Why are Text Search abstractions needed?

When dealing with text prompts or text content in chat history a common requirement is to provide additional relevant information related to this text. This provides the AI model with relevant context which helps it to provide more accurate responses. To meet this requirement the Semantic Kernel provides a Text Search abstraction which allows using text inputs from various sources, e.g. Web search engines, vector stores, etc., and provide results in a few standardized formats.

Note

Search for image content or audio content is not currently supported.

Text search abstraction

The Semantic Kernel text search abstractions provides three methods:

  1. Search
  2. GetSearchResults
  3. GetTextSearchResults

Performs a search for content related to the specified query and returns string values representing the search results. Search can be used in the most basic use cases e.g., when augmenting a semantic-kernel format prompt template with search results. Search always returns just a single string value per search result so is not suitable if citations are required.

GetSearchResults

Performs a search for content related to the specified query and returns search results in the format defined by the implementation.

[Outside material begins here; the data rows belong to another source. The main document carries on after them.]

-- ==== Sys2Proof/Laws/Drives.lean ====
section
/-! SUPPORT. What the provers cite of the servo and the spindle. -/

namespace Sys2Proof.Machine
open Sys2Proof

theorem clampI_abs (l x : Int) (h : 0 ≤ l) : -l ≤ clampI (-l) l x ∧ clampI (-l) l x ≤ l := by
  unfold clampI; omega

theorem toInt_ofInt (x : Int) (h : -2^31 ≤ x) (k : x < 2^31) : (BitVec.ofInt 32 x).toInt = x := by
  rw [BitVec.toInt_ofInt, Int.bmod_def]
  split <;> omega

theorem coastSample_of_idle (a : Fin 4) (t : State) (h : t.coasting = false) : t.coastSample a = t := by
  unfold State.coastSample
  rw [h]; rfl

theorem argMax_eq (l : List Nat) (m : Nat) (hm : m < l.length) (h1 : ∀ i, i < l.length → l.getD i 0 ≤ l.getD m 0)
    (h2 : ∀ i, i < m → l.getD i 0 < l.getD m 0) : argMax l = m := by
  unfold argMax
  have key : ∀ k, k ≤ l.length → 
      let b := (List.range k).foldl (fun b i => if l.getD b 0 < l.getD i 0 then i else b) 0
      (m < k → b = m) ∧ (k ≤ m → b ≤ m) := by
    intro k hk
    induction k with
    | zero => simp
    | succ k ih =>
      obtain ⟨i1, i2⟩ := ih (by omega)
      simp only [List.range_succ, List.foldl_append, List.foldl_cons, List.foldl_nil]
      generalize (List.range k).foldl (fun b i => if l.getD b 0 < l.getD i 0 then i else b) 0 = b at *
      refine ⟨fun hmk => ?_, fun hkm => ?_⟩
      · by_cases e : m < k
        · have := i1 e
          subst this
          rw [if_neg (by have := h1 k (by omega); omega)]
        · have e' : m = k := by omega
          have hb := i2 (by omega)
          subst e'
          by_cases e2 : b = m
          · rw [e2]; simp
          · rw [if_pos (h2 b (by omega))]
      · have := i2 (by omega)
        split <;> omega
  exact (key l.length (le_refl _)).1 hm

theorem spnTo_state (k : Nat) (hk : k < 16) (s : State) : (s.spnTo k).spnState = k := by
  unfold State.spnTo
  extract_lets u
  unfold State.spnState
  rw [State.get_onSpn, State.get_put_self _ _ _ (by decide)]
  exact Nat.mod_eq_of_lt hk

theorem find_range_map {α : Type} (f : Nat → α) (p : α → Bool) (n d : Nat) (hd : d < n) (h : p (f d) = true) (k : ∀ i, i < d → p (f i) = false) :
    ((List.range n).map f).find? p = some (f d) := by
  induction n with
  | zero => omega
  | succ n ih =>
    rw [List.range_succ, List.map_append, List.find?_append]
    by_cases e : d < n
    · rw [ih e]; rfl
    · have e' : d = n := by omega
      subst e'
      have z : ((List.range d).map f).find? p = none := by
        rw [List.find?_eq_none]
        intro x hx
        obtain ⟨i, hi, rfl⟩ := List.mem_map.1 hx
        simp [k i (List.mem_range.1 hi)]
      rw [z]; simp [h]

end Sys2Proof.Machine
end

GetSearchResults returns the full search result as defined by the underlying search service. This provides the most versatility at the cost of tying your code to a specific search service implementation.

GetTextSearchResults

Performs a search for content related to the specified query and returns a normalized data model representing the search results. This normalized data model includes a string value and optionally a name and link. GetTextSearchResults allows your code to be isolated from the a specific search service implementation, so the same prompt can be used with multiple different search services.

Tip

To run the samples shown on this page go to GettingStartedWithTextSearch/Step1_Web_Search.cs.

The sample code below shows each of the text search methods in action.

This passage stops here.